Волк встал и сделал шаг в мою сторону. Я сжала, что есть сил, сумки и стала искать глазами всё что угодно, что могло спасти меня.
– Да ладно. Неужели ты наивно полагаешь, что теперь тебе удастся убежать? – Мой вид Его откровенно забавлял. – Разве не разграбленный дом с нетронутым погребом не должен был тебя встревожить и навести на мысль, что это ловушка? Западня для наблюдателя. Я следил за тобой с того самого момента, как ты вошла в Лон, как шла по дороге и как обходила двор, касаясь давно остывших головешек. Я видел твои слезы у замёршего пруда. Странно, ты заливалась рёвом над трупами безмозглого скота, а над телами людей не проронила ни капли. Я ждал, когда ты выберешься из подпола, когда найдёшь хлеб, который я заранее прикрыл тряпкой. Ты же чувствовала, признайся. Чувствовала, но тебя тянуло сюда. Ты хотела попасть мне в лапы, ты давно уже хочешь поставить точку в этой истории. Желаешь быть наказанной и понести расплату. Признайся себе. Я ждал и знал, что это случится. Таков конец. Хватит бегать, прими меня с достоинством и смирением.
Часть меня, к моему же ужасу, соглашалась с Его словами и подчинялась, но остатки разума кричали из глубины, что Волк меня загипнотизировал своими бесовскими глазами, своими жуткими речами, и что пора делать ноги.
Тут мне на глаза попался стеклянный графин, гордость Марии, уцелевший после стольких лет. Сосуд был на две трети заполнен водой, моя подруга постоянно держала кипячёную воду в нём, потому как в хорошо натопленном доме зимой пить хотелось часто и много.
Я сосредоточилась на ровной водной поверхности внутри пузырчатого стекла, и у меня стало получаться. Туман от моих ног медленно, но отползал, воздух в кухне стал ещё гуще, ещё плотнее. Волк почувствовал эти изменения.
– Нет! Даже не думай, наблюдатель! Не в этот раз. – Окрик Его перешёл в звериный рык. – Не в этот раз!
Он заметил, куда нацелен мой взгляд и в то же мгновение графин взорвался под оглушающий, жуткий Его вой, разметая во все стороны осколки вперемешку с водой. Я вовремя увернулась от доброй порции стеклянного залпа, но отступать не собиралась.

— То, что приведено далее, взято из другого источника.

-- ==== Sys2Proof/Machine/Flags.lean ====
section
/-! DEFINITION. The bits of `ST` and what writes them (10_state.md R42). -/

namespace Sys2Proof.Machine

/-- `ST` with the given bits: `CERR << 2 | EOVF << 1 | MOVF` (R42, 42_access.md R100). -/
def stOf (cerr eovf movf : Bool) : BitVec 3 :=
  BitVec.ofBool cerr ++ BitVec.ofBool eovf ++ BitVec.ofBool movf

/-- `ST.MOVF`. -/
def State.movf (s : State) : Bool := s.st.getLsbD 0

/-- `ST.EOVF`. -/
def State.eovf (s : State) : Bool := s.st.getLsbD 1

/-- `ST.CERR`. -/
def State.cerr (s : State) : Bool := s.st.getLsbD 2

/-- `ST.MOVF <- movf ; ST.EOVF <- eovf`, `CERR` unchanged: what every `PACK` does (R42, 41_pack.md R90). -/
def State.writePackFlags (s : State) (movf eovf : Bool) : State := { s with st := stOf s.cerr eovf movf }

/-- `ST.CERR <- 1`, the other bits unchanged (60_exceptions.md R113). -/
def State.setCerr (s : State) : State := { s with st := stOf true s.eovf s.movf }

/-- `WR ST`: all three bits from the low bits of the write data (42_access.md R102). -/
def State.writeST (s : State) (v : Word) : State :=
  { s with st := stOf (v.getLsbD 2) (v.getLsbD 1) (v.getLsbD 0) }

end Sys2Proof.Machine
end

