/-- `ST` after `PACK`: `CERR` as it was, beside the two flags (10_state.md R42). -/
theorem State.stOf_cerr (s : State) (eovf movf : Bool) :
    stOf s.cerr eovf movf = (s.st &&& 0b100) ||| stOf false eovf movf := by
  have h : ∀ (v : BitVec 3) (e m : Bool), stOf (v.getLsbD 2) e m = (v &&& 0b100) ||| stOf false e m := by decide
  exact h s.st eovf movf

theorem State.stOf_cerr_no_flags (s : State) : stOf s.cerr false false = s.st &&& 0b100 := by
  rw [State.stOf_cerr]
  exact BitVec.or_zero

/-- The whole next state of `PACK` within the invariant: the packed value fits `SB`, so it is written whole
(41_pack.md R90, R93). -/
theorem exec_pack {s : State} (h : s.Wf) {p : Packed} (hp : s.packed = p) :
    exec .pack s = .next { s with
      sb := zextWord p.bits
      st := stOf s.cerr p.eovf p.movf
      resp := some { rdata := 0, cerr := false } } := by
  have hsb := congrArg zextWord (truncTo_eq_self h.pack_bits_lt)
  rw [← hp, Completes.pack.exec_eq, ← hsb]
  rfl

/-- `PACK` of a value that pack assembles from its fields, on the bus. -/
theorem exec_pack_of_assemble {s : State} (h : s.Wf) {e m : Nat} {movf eovf : Bool}
    (hp : s.packed =
      { bits := assemble s.cfg.desc s.us.toNat e m, movf := movf, eovf := eovf }) :
    exec .pack s = .next { s with
      sb := s.cfg.desc.placed s.us (zextWord e) (zextWord m)
      st := stOf s.cerr eovf movf
      resp := some { rdata := 0, cerr := false } } := by
  rw [exec_pack h hp, ← zextWord_assemble]

/-- `PACK` without a flag leaves the exponent as `UE` has it, and `CERR` alone in `ST`. -/
theorem exec_pack_of_no_flags {s : State} (h : s.Wf) {m : Nat}
    (hp : s.packed =
      { bits := assemble s.cfg.desc s.us.toNat s.ue.toNat m, movf := false, eovf := false }) :
    exec .pack s = .next { s with
      sb := s.cfg.desc.placed s.us s.ue (zextWord m)
      st := s.st &&& 0b100
      resp := some { rdata := 0, cerr := false } } := by
  rw [exec_pack_of_assemble h hp, zextWord_toNat_self, State.stOf_cerr_no_flags]

/-- `PACK` in the mantissa-overflow case, by what the overflow policy makes of it (41_pack.md R86, R87). -/
theorem exec_pack_of_overflow {s : State} (h : s.Wf) (hp : s.cfg.policy = .rne)
    (hc : s.candidate = 2 ^ s.cfg.desc.manW - 1) (hg : 4 ≤ s.guardValue) {e man : Nat} {eovf : Bool}
    (ho : overflow s.cfg s.candidate s.ue.toNat = { man := man, exp := e, eovf := eovf }) :
    exec .pack s = .next { s with
      sb := s.cfg.desc.placed s.us (zextWord e) (zextWord man)
      st := (s.st &&& 0b100) ||| stOf false eovf true
      resp := some { rdata := 0, cerr := false } } := by
  obtain ⟨_, _, hman, _⟩ := h.1.facts
  have hnarrow : (narrow s.cfg s.us.toNat s.um.toNat).cand = s.candidate := by rw [narrow_of_rne _ _ hp]; rfl
  have hup := (narrow_up_iff_of_largest s.us.toNat s.um.toNat hman hp hc).mpr hg
  have hpack := pack_of_overflow (e := s.ue.toNat) hup (hnarrow.trans hc)
  rw [hnarrow, ho] at hpack
  rw [exec_pack_of_assemble h hpack, State.stOf_cerr]

end Sys2Proof.Machine
end

section
/-! SUPPORT. The statements on pack and on the command `PACK` (41_pack.md R82 to R97; 60_exceptions.md R110). -/

open Sys2Proof Sys2Proof.Machine

/-- Settles O16: what is packed is assembled from fields that fit their places, and `PACK` writes it whole. -/
theorem packIsCanonical : Obligations.PackIsCanonical := by
  refine ⟨fun c hw sign e m hs he _ => ⟨pack_bits_and_padMask hw hs he, pack_bits_lt hw m hs he⟩, fun s hw => ?_⟩
  have hx := Completes.pack (s := s)
  obtain ⟨hcfg, _⟩ := hx.pack_operands
  refine ⟨_, hx.exec_eq, ?_⟩
  rw [hx.pack_sb hw, hcfg]
  exact pack_bits_and_padMask hw.1 s.us.isLt hw.2.2.1

/-- Settles O17: the round-trip law of the functions, on the registers that hold what unpack yields. -/
theorem packOfUnpackKeepsTheSignificantBits : Obligations.PackOfUnpackKeepsTheSignificantBits := by
  refine ⟨fun c hw x _ => pack_unpack hw x, fun s hw => ?_⟩
  obtain ⟨t, ht, hsb, hoperands⟩ := unpackCommandAgreesWithUnpack s hw
  have hx : Completes s .unpack t := by
    cases Completes.unpack.exec_eq.symm.trans ht
    exact .unpack
  have hst : t.st = s.st := by cases hx; rfl
  have hpack := pack_unpack hw.1 s.sb.toNat
  rw [← hoperands, ← hx.cfg] at hpack
  refine ⟨t, ht, hsb, hst, ?_⟩
  rw [exec_pack (hx.wf hw) hpack, State.stOf_cerr_no_flags, hst, hx.cfg, zextWord, BitVec.ofNat_and,
    BitVec.ofNat_toNat, BitVec.setWidth_eq]

/-- Settles O19: with `v` written as eight times the candidate and the guard value, rounding is a case of the guard value. -/
theorem roundingIsToNearestEven : Obligations.RoundingIsToNearestEven := by
  refine ⟨fun c hp _ sign m => ?_, fun c hp sign m => narrow_of_trunc sign m hp, narrow_sign⟩
  have hcand : m / 8 % 2 ^ c.desc.manW = (narrow c sign m).cand := by rw [narrow_of_rne sign m hp]
  have hup := narrow_up_iff_of_rne sign m hp
  have hguard := Nat.mod_lt m (by decide : 0 < 8)
  simp only [mod_two_pow_add_three, hcand] at hup ⊢
  generalize (narrow c sign m).cand = cand, m % 8 = g at hup hguard ⊢
  by_cases h : (narrow c sign m).up = true
  · rw [if_pos h]
    have hround := hup.mp h
    omega
  · rw [if_neg h]
    have hstay := mt hup.mpr h
    omega
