/-- R154, R155: `SET_LEVEL` in each of its cases. -/
def Obligations.SetLevelFollowsRule : Prop :=
  ∀ (s : State) (l : Level),
    (s.role = .digitalResetOutput →
      exec (.setLevel Config.params.pinShared l) s =
        .next { s with
          rstLevel := .val l, panel := .unknown,
          trace := s.trace ++ [.level Config.params.pinShared l],
          result := some (.ok .none) }) ∧
    (s.role = .hardwareSyncSignal →
      exec (.setLevel Config.params.pinShared l) s =
        .next { s with result := some (.err (.configError .pinOwnedByTimingGenerator)) }) ∧
    (s.role = .unassigned →
      exec (.setLevel Config.params.pinShared l) s = .refused .handleNotConfigured) ∧
    (s.blCfg = true →
      exec (.setLevel Config.params.pinBl l) s =
        .next { s with
          blLevel := .val l, trace := s.trace ++ [.level Config.params.pinBl l],
          result := some (.ok .none) }) ∧
    (s.blCfg = false →
      exec (.setLevel Config.params.pinBl l) s = .refused .handleNotConfigured) ∧
    (∀ pin : PinId, pin ≠ Config.params.pinShared → pin ≠ Config.params.pinBl →
      exec (.setLevel pin l) s = .refused .pinOutsideBlock)

/-- R44, R154: `SET_LEVEL` ends `ok` exactly on a handle that is valid at its use. -/
def Obligations.LevelSetExactlyThroughValidHandle : Prop :=
  ∀ (s : State) (h : PinId) (l : Level),
    (∃ t, exec (.setLevel h l) s = .next t ∧ t.result = some (.ok .none)) ↔
      handleValid Config.params s h = true

/-- R156, R157: `TIMED_RESET_SEQUENCE` in each of its cases. While the engine does not stream it
makes exactly six events, 160 ms of waits, and the ghost; its error and its refusals are those of
its first `SET_LEVEL`, in every state of the parallel interface, streaming too (V5.13). -/
def Obligations.ResetSequenceFollowsRule : Prop :=
  ∀ s : State,
    (s.pState ≠ .streaming → s.role = .digitalResetOutput →
      exec (.timedResetSequence Config.params.pinShared) s =
        .next { s with
          rstLevel := .val true, panel := .reset,
          trace := s.trace ++
            [.level Config.params.pinShared true, .wait 10,
             .level Config.params.pinShared false, .wait 50,
             .level Config.params.pinShared true, .wait 100],
          result := some (.ok .none) }) ∧
    (s.pState ≠ .streaming → s.blCfg = true →
      exec (.timedResetSequence Config.params.pinBl) s =
        .next { s with
          blLevel := .val true,
          trace := s.trace ++
            [.level Config.params.pinBl true, .wait 10,
             .level Config.params.pinBl false, .wait 50,
             .level Config.params.pinBl true, .wait 100],
          result := some (.ok .none) }) ∧
    (s.role = .hardwareSyncSignal →
      exec (.timedResetSequence Config.params.pinShared) s =
        .next { s with result := some (.err (.configError .pinOwnedByTimingGenerator)) }) ∧
    (s.role = .unassigned →
      exec (.timedResetSequence Config.params.pinShared) s = .refused .handleNotConfigured) ∧
    (s.blCfg = false →
      exec (.timedResetSequence Config.params.pinBl) s = .refused .handleNotConfigured) ∧
    (∀ pin : PinId, pin ≠ Config.params.pinShared → pin ≠ Config.params.pinBl →
      exec (.timedResetSequence pin) s = .refused .pinOutsideBlock)

/-- R143 (e), R156: on the backlight pin while the engine streams, the sequence still makes its
six events and only the engine's own registers change beside the latch. -/
def Obligations.ResetSequenceWhileStreaming : Prop :=
  ∀ (P : Params) (s : State), ParallelInv P s → s.pState = .streaming → s.blCfg = true →
    ∃ t, exec (.timedResetSequence Config.params.pinBl) s = .next t ∧
      t = { s with
        blLevel := .val true, result := some (.ok .none),
        hcnt := t.hcnt, vcnt := t.vcnt, linebuf := t.linebuf, trace := t.trace,
        draws := t.draws } ∧
      threadEvents t.trace = threadEvents s.trace ++
        [.level Config.params.pinBl true, .wait 10, .level Config.params.pinBl false, .wait 50,
         .level Config.params.pinBl true, .wait 100]
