-- ==== Sys2Proof/Laws/PerInstr.lean ====
section
/-! SUPPORT. Statements made instruction by instruction: the coded form of every instruction is
a row of the opcode table (30_encoding.md R91, R94). -/

namespace Sys2Proof.Laws.TableCode

/-- The coded form of an instruction: an operation code of the table in 8 bits, or a unit in 9. -/
def Statement (i : Instr) : Prop :=
  match encode i with
  | .hostOp op _ => op < 256 ∧ ∃ o, HostOp.ofCode op = some o
  | .frame u => u < 512

theorem encCmd (b : Byte) : Statement (.encCmd b) := ⟨by decide, .encCmd, rfl⟩

theorem encData (b : Byte) : Statement (.encData b) := ⟨by decide, .encData, rfl⟩

theorem decUnit (u : Unit9) : Statement (.decUnit u) := ⟨by decide, .decUnit, rfl⟩

theorem openBus (bus : BusId) (clockHz mode : Nat) (selectPin : PinId) (queueDepth : Nat) :
    Statement (.openBus bus clockHz mode selectPin queueDepth) := ⟨by decide, .openBus, rfl⟩

theorem send (u : Unit9) : Statement (.send u) := ⟨by decide, .send, rfl⟩

theorem close : Statement .close := ⟨by decide, .close, rfl⟩

theorem run : Statement .run := ⟨by decide, .run, rfl⟩

theorem delay (t : Ms) : Statement (.delay t) := ⟨by decide, .delay, rfl⟩

theorem configureOutput (pin : PinId) : Statement (.configureOutput pin) :=
  ⟨by decide, .configureOutput, rfl⟩

theorem setLevel (h : PinId) (level : Level) : Statement (.setLevel h level) :=
  ⟨by decide, .setLevel, rfl⟩

theorem timedResetSequence (h : PinId) : Statement (.timedResetSequence h) :=
  ⟨by decide, .timedResetSequence, rfl⟩

theorem pConfigure (tc : TimingConfig) (busWidth : Nat) (placement : Placement)
    (pinmap : List PinId) : Statement (.pConfigure tc busWidth placement pinmap) :=
  ⟨by decide, .pConfigure, rfl⟩

theorem pReset : Statement .pReset := ⟨by decide, .pReset, rfl⟩

theorem pInit : Statement .pInit := ⟨by decide, .pInit, rfl⟩

theorem drawRect (x0 y0 x1 y1 : Int) (pixels : List Pixel) :
    Statement (.drawRect x0 y0 x1 y1 pixels) := ⟨by decide, .drawRect, rfl⟩

theorem bringUp : Statement .bringUp := ⟨by decide, .bringUp, rfl⟩

theorem cmd (b : Byte) : Statement (.cmd b) := by
  have := b.isLt
  show b.toNat < 512
  omega

theorem data (b : Byte) : Statement (.data b) := by
  have := b.isLt
  show 256 + b.toNat < 512
  omega

end Sys2Proof.Laws.TableCode
end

Мой взгляд скользнул по рисунку инея на стекле окна и, быстро водя глазами по замысловатому узорчатому кружеву, я наконец-то отыскала нужный завиток, который завибрировал петлей. По окну пробежала одна, вторая, третья рябь, словно стекло перестало иметь твёрдую поверхность, а приобрело свойства воды. Моя петля-проводница вытянулась и призывно замерцала, готовая впустить меня и переправить в ближайший день будущего.
Её заметил и Волк. Он рванулся вслед за мной, и когда я уже ступила в петлю, чувствуя, как мои ноги отрываются от кухонного пола, Он изловчился и ухватил меня за волосы, крепко зажав их в руке.
– Не в этот раз, наблюдатель! – Торжественно повторил Он. – Никуда ты не уйдёшь.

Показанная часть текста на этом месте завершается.